**ABOUT THIS EXERCISE:** Somewhere below is a line with "(List.range ((o.lanes.length *" and, later, a line with "let ws := if"; repeat those two lines and all the lines between them, exactly as they are.
---- TASK INPUT
/-- A scale token as received (R166): context, slot, value (R81) and rebuilt tag. -/
structure ScaleTok where
  slot : Nat
  val : BitVec 16
  tag : DWord
  deriving DecidableEq, Repr

/-- What a memory request does (R425): the operation codes of class MREQ that reach a frame. -/
inductive ReqOp where
  | load | store | atomic (op : Byte) (fmt : Fmt) | feset | feclr | pref
  deriving DecidableEq, Repr

/-- A memory request (R425): who waits for the answer (element, firing id, lane), whose request it is, and what it asks. -/
structure Req where
  el : Nat
  id : Nat
  lane : Nat
  ctx : Nat
  part : Nat
  priv : Nat
  ukind : Nat
  op : ReqOp
  bytes : Nat
  addr : Nat
  data : DWord
  cmp : DWord
  oid : Nat
  pred : Option Nat
  /-- an engine request: a copy piece or an indirect lane (R398) -/
  eng : Bool
  /-- translated through a leaf with the full/empty attribute (R197) -/
  fe : Bool
  /-- the memory route that carries it (R219) -/
  route : Nat := 0
  deriving DecidableEq, Repr

/-- An answer to a request (R214, R340): a value with its valid bit, and the failure of a store. -/
structure Ans where
  el : Nat
  id : Nat
  lane : Nat
  val : DWord
  valid : Bool
  fail : Bool
  cause : BitVec 2
  deriving DecidableEq, Repr

/-- The frame a translation reached (R357): a stack and an offset, or a host physical address. -/
inductive Frame where
  | stack (sd off : Nat)
  | host (addr : Nat)
  deriving DecidableEq, Repr

/-- The way of a credit or pool number back to an anchor (R136): the anchor's block, and the element that returns it. -/
structure ToAnchor where
  bk : Nat
  el : Nat
  deriving DecidableEq, Repr

/-- A numbered aperture store (R360). -/
structure ApStore where
  num : Nat
  off : Nat
  val : DWord
  q : Req
  deriving DecidableEq, Repr

/-- A contribution of an edge program (R293, R294): destination key, candidate weight, witness. -/
structure Contrib where
  key : Word
  weight : Word
  src : Word
  edge : Word
  deriving DecidableEq, Repr

/-- An item bound for a stage port (R331): a packet's words, or a tile handle's two words. -/
structure Item where
  part : Nat
  stage : Nat
  port : Nat
  words : List DWord
  /-- the element and firing that wait for its acceptance, if a form sent it -/
  asker : Option (Nat × Nat)
  /-- true when it holds a place of the host bridge -/
  host : Bool
  deriving DecidableEq, Repr

/-- The claim forms as slice operations (R380-R390). -/
inductive GOp where
  | claim | fulfil | abandon | clinv | clqry
  deriving DecidableEq, Repr

/-- A claim-form request at a slice (R378): who asks, the name or entry id, and the handle. -/
structure GReq where
  pkg : Nat
  el : Nat
  id : Nat
  ctx : Nat
  part : Nat
  priv : Nat
  op : GOp
  dig : DWord
  ver : Word
  fn : Word
  eid : DWord
  addr : DWord
  len : Word
  cls : BitVec 4
  set : Nat
  /-- asked over the pod: its name is homed over the packages of the pod (R375) -/
  pod : Bool := false
  deriving DecidableEq, Repr

/-- A Volwin block (R421): 16 flits and the trailer, and the end of the link that it travels to. -/
structure VBlock where
  flits : List (BitVec 256)
  trailer : DWord
  toDie : Bool := false
  deriving DecidableEq, Repr

/-- A scale-out frame (R445): the transport header's fields and the flits. -/
structure ScaleFrame where
  dpkg : Nat
  spkg : Nat
  part : Nat
  cls : Nat
  seq : BitVec 16
  ack : BitVec 16
  flits : List (BitVec 256)
  deriving DecidableEq, Repr

/-- A package root's wave report (R251, R447). -/
structure Report where
  line : Nat
  pkg : Nat
  clean : Bool
  sent : DWord
  recv : DWord
  pass : Option Bool
  deriving DecidableEq, Repr

/-- A register write on its way to its unit (R399, R401): the unit's code, the unit's key, the register number, the
value, and the element and firing that wait for the completion. -/
structure CsrWr where
  unit : Nat
  key : Nat
  num : Nat
  val : DWord
  part : Nat
  priv : Nat
  asker : Option (Nat × Nat)
  deriving DecidableEq, Repr
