/-- Does a slot open a commit entry: an EXIT slot, one that names EXITj, or one named in STMASK (R140)? -/
def opensEntry (img : Image) (s : Nat) : Bool :=
  let w := img.instr s
  let ex := fun n : Nat => decide (0x16 ≤ n) && decide (n ≤ 0x19)
  decide ((fieldOp w).toNat = 0x66) || ex (fieldD w).toNat || ex (fieldE w).toNat || bit img.stmask s

/-- A firing that passes issue opens its entry and counts its masked store (R140). -/
def openEntry (e : Element) (ctx slot : Nat) (tag : DWord) (masked : Bool) : Element :=
  match e.commitOf ctx tag with
  | none => { e with commits := e.commits ++ [⟨ctx, tag, slot, masked.toNat, none⟩] }
  | some c => e.setCommit { c with pending := c.pending + masked.toNat }

/-- The payload words of a token (R17). -/
def Out.payload (o : Out) : List DWord :=
  let w := if o.vec then codeWidth o.fmt else 64
  let p := (o.lanes.zipIdx.map fun x => x.1.toNat % 2 ^ w * 2 ^ (w * x.2)).sum
  (List.range ((o.lanes.length * w + 63) / 64)).map fun i => w64 (p / 2 ^ (64 * i))

/-- The answer of an engine command: the head command gets the token of EXIT0 (R439), a word of its payload in each answer, their lanes 64
apart as those of a request of more than 8 bytes (R425). -/
def answerCommand (f : Fabric) (el : Nat) (o : Out) : Fabric :=
  match (f.el el).cmds with
  | [] => f
  | (q, _) :: r =>
    let ws := if o.payload.isEmpty then [0] else o.payload
    let f := { f with raws := f.raws.map fun (x : RawReq) => if x.el = q.el ∧ x.oid = q.oid then { x with n := ws.length, left := ws.length } else x }
    (f.modEl el fun e => { e with cmds := r }).postAll (ws.zipIdx.map fun (x : DWord × Nat) => Ev.memoryAnswer ⟨q.el, q.id, q.lane + 64 * x.2, x.1, true, false, 0⟩)

/-- Does a token go onto a stream route (R367)? -/
def isRouteOut (img : Image) (o : Out) : Bool := decide (o.dst ≤ 0x0F) && decide (destKind (img.dest o.dst) = 2)

/-- The stream routes that tokens of a firing take. -/
def routesOf (img : Image) (outs : List Out) : List Nat := (outs.filter (isRouteOut img)).map fun o => fld (img.dest o.dst) 27 16

/-- An atomic form. -/
def isAtomicOp (op : Nat) : Bool := decide (0xA8 ≤ op) && decide (op ≤ 0xBF)

/-- Does a firing's access travel on a memory route? -/
def Pend.routed (p : Pend) : Bool :=
  decide (p.op = 0x9E) || decide (p.op = 0x9F)
    || ((isAtomicOp p.op || decide (p.op = 0x9A) || decide (p.op = 0x9B)) && decide (fld p.a 63 62 = 1))
/-- The route of a routed access. -/
def Pend.route (p : Pend) : Nat := if p.op = 0x9E ∨ p.op = 0x9F then p.c.toNat else fld p.a 30 19

/-- The phase of a firing that waits to retire because a route it sends on is held back (R203). -/
abbrev heldPhase : Nat := 904

/-- Is an earlier access of an element, before firing id, held on a route (R219)? `cur` is 1 once an access was served. -/
def Element.routeHeld (e : Element) (id route : Nat) : Bool :=
  e.pend.any fun x => x.routed && decide (x.id < id) && decide (x.route = route) && decide (x.cur = 0)
    && decide (x.left ≠ 0) && decide (x.phase ≠ 3000) && decide (x.phase ≠ 1000)

/-- Is a route held back for firing id: its destination is not ready, or earlier tokens or accesses wait to go on it (R203)? -/
def routeBusy (f : Fabric) (el id route : Nat) : Bool :=
  (match routeOk f el route with
    | some w => decide (fld w 62 61 = 1) && (f.el (fld w 41 26)).holdsBack .stream
    | none => false)
    || (f.el el).routeHeld id route
    || (f.el el).pend.any fun x => decide (x.id < id) && decide (x.phase = heldPhase)
        && (routesOf ((f.el el).imageOf x.set.ctx) x.outs).contains route

/-- An element looks again at what it holds back. -/
def Fabric.lookAgain (f : Fabric) (el : Nat) : Fabric := if f.agenda.contains (.signalRelease el) then f else f.post (.signalRelease el)

/-- A trap found when a firing retires: its emits are withheld in its record, and the trap record is sent (R141). -/
def parkRetire (f : Fabric) (el : Nat) (p : Pend) (c : Cause) (info : Word) (phase : Nat) : Fabric :=
  let q := { p with accs := [⟨0, .trap, c, info, false, none⟩], phase := phase }
  let f := f.modEl el fun e => { e with pend := if (e.pendOf p.id).isSome then (e.setPend q).pend else e.pend ++ [q], nextId := max e.nextId (p.id + 1) }
  if isFatik el then f.haltFatik el else f.report el p.set.ctx (recordLanes p.set.tag c el p.set.slot false info 0)

/-- The reorder unit lets the firings at its head go: each sends its emits onto stream routes and leaves (R367), unless a route is held
back, or unfit by now, which raises ILLEGAL with the route (R203; phase 902). -/
def flushOrder (f : Fabric) (el : Nat) : Nat → Fabric
  | 0 => f
  | n + 1 =>
    match (f.el el).pend.find? (·.ordered) with
    | none => f
    | some p =>
      let rs := routesOf ((f.el el).imageOf p.set.ctx) p.outs
      if p.phase = 1000 then
        match rs.find? fun r => (routeOk f el r).isNone with
        | some r => parkRetire f el p .illegal (w32 r) 902
        | none =>
          if rs.any (routeBusy f el p.id) then f.lookAgain el
          else
            let f := p.outs.foldl (fun f o => emitOut f el p.set.ctx p.set.slot p.set.tag p.tag o) f
            let f := f.modEl el fun e => e.dropPend p.id
            flushOrder (f.wakeFor el .order) el n
      else f

/-- A token to a destination-table entry from a firing that has retired: onto a stream route it leaves behind the places taken
before (R367), and when the route takes it (R203). -/
def sendBehind (f : Fabric) (el ctx slot j : Nat) (tag : DWord) (o : Out) : Fabric :=
  let e := Image.dest ((f.el el).imageOf ctx) j
  if destKind e = 2 then
    let f := f.modEl el fun x =>
      let p := { routePend f el ctx slot tag o with
        set := { MSet.none with ctx := ctx, slot := slot, tag := tag }, phase := 1000, left := 0, ordered := true,
        outs := [{ o with dst := j, f0 := none, firing := false }] }
      { x with pend := x.pend ++ [p], nextId := x.nextId + 1 }
    flushOrder f el (f.el el).pend.length
  else sendEntry f el ctx slot e tag o

/-- The commit of an activation: where no masked store is incomplete, a held exit is emitted and the entry freed (R141). -/
def tryCommit (f : Fabric) (el ctx : Nat) (tag : DWord) : Fabric :=
  match (f.el el).commitOf ctx tag with
  | none => f
  | some c =>
    match c.held with
    | none => f
    | some (rtag, outs) =>
      if c.pending = 0 then
        let f := f.modEl el fun e => { e with commits := e.commits.erase c }
        let f := outs.foldl (fun f o =>
          if isFatik el ∧ o.dst = 0x16 then answerCommand f el o
          else
            let img := (f.el el).imageOf ctx
            sendBehind f el ctx c.slot (12 + (o.dst - 0x16)) (outTag img tag rtag o) o) f
        f.wakeFor el .commit
      else f

/-! ## Retirement -/

/-- The value a RENAME takes: what the firing emits on DSTA (R137). -/
def renameVal (p : Pend) : Nat :=
  let lane := fun (o : Out) => (o.lanes.getD 0 0).toNat
  match p.outs.find? (fun (o : Out) => decide (o.dst = p.d) && o.scale.isNone) with
  | some o => lane o
  | none => (p.outs.head?.map lane).getD 0

/-- The result tag of a firing, with the granted number of a pool (R137, R147, R148). -/
def finalTag (img : Image) (p : Pend) (num : Nat) : DWord :=
  if p.op = 0x70 then img.push p.set.tag p.b.toNat
  else if p.op = 0x72 then img.push p.set.tag num
  else if 0x78 ≤ p.op ∧ p.op ≤ 0x7A then img.push p.set.tag 0
  else if 0x71 ≤ p.op ∧ p.op ≤ 0x76 then p.tag
  else match p.t.toNat with
    | 2 => img.push p.set.tag 0
    | 4 => img.push p.set.tag num
    | 6 => img.setF0 p.set.tag (renameVal p)
    | _ => p.tag

/-- A firing's emits leave (R42, R106, R367): every one but those to stream routes of an ordered firing, or of one that finds earlier
places taken, which wait. -/
def sendOuts (f : Fabric) (el : Nat) (p : Pend) (rtag : DWord) : Fabric :=
  let img := (f.el el).imageOf p.set.ctx
  let outs := p.outs.filter fun (o : Out) => !(decide (0x16 ≤ o.dst) && decide (o.dst ≤ 0x19))
  let behind := outs.any (isRouteOut img) && (f.el el).pend.any fun x => x.ordered && decide (x.id < p.id)
  if p.ordered || behind then
    let f := (outs.filter fun o => !isRouteOut img o).foldl (fun f o => emitOut f el p.set.ctx p.set.slot p.set.tag rtag o) f
    let f := f.modEl el fun e => e.setPend { p with outs := outs.filter (isRouteOut img), phase := 1000, tag := rtag, ordered := true, accs := [], store := false, scope := 7, grant := false }
    flushOrder f el (f.el el).pend.length
  else
    let f := outs.foldl (fun f o => emitOut f el p.set.ctx p.set.slot p.set.tag rtag o) f
    f.modEl el fun e => e.dropPend p.id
--------
**OUTPUT OF THE EXERCISE:**
  (List.range ((o.lanes.length * w + 63) / 64)).map fun i => w64 (p / 2 ^ (64 * i))

/-- The answer of an engine command: the head command gets the token of EXIT0 (R439), a word of its payload in each answer, their lanes 64
apart as those of a request of more than 8 bytes (R425). -/
def answerCommand (f : Fabric) (el : Nat) (o : Out) : Fabric :=
  match (f.el el).cmds with
  | [] => f
  | (q, _) :: r =>
    let ws := if o.payload.isEmpty then [0] else o.payload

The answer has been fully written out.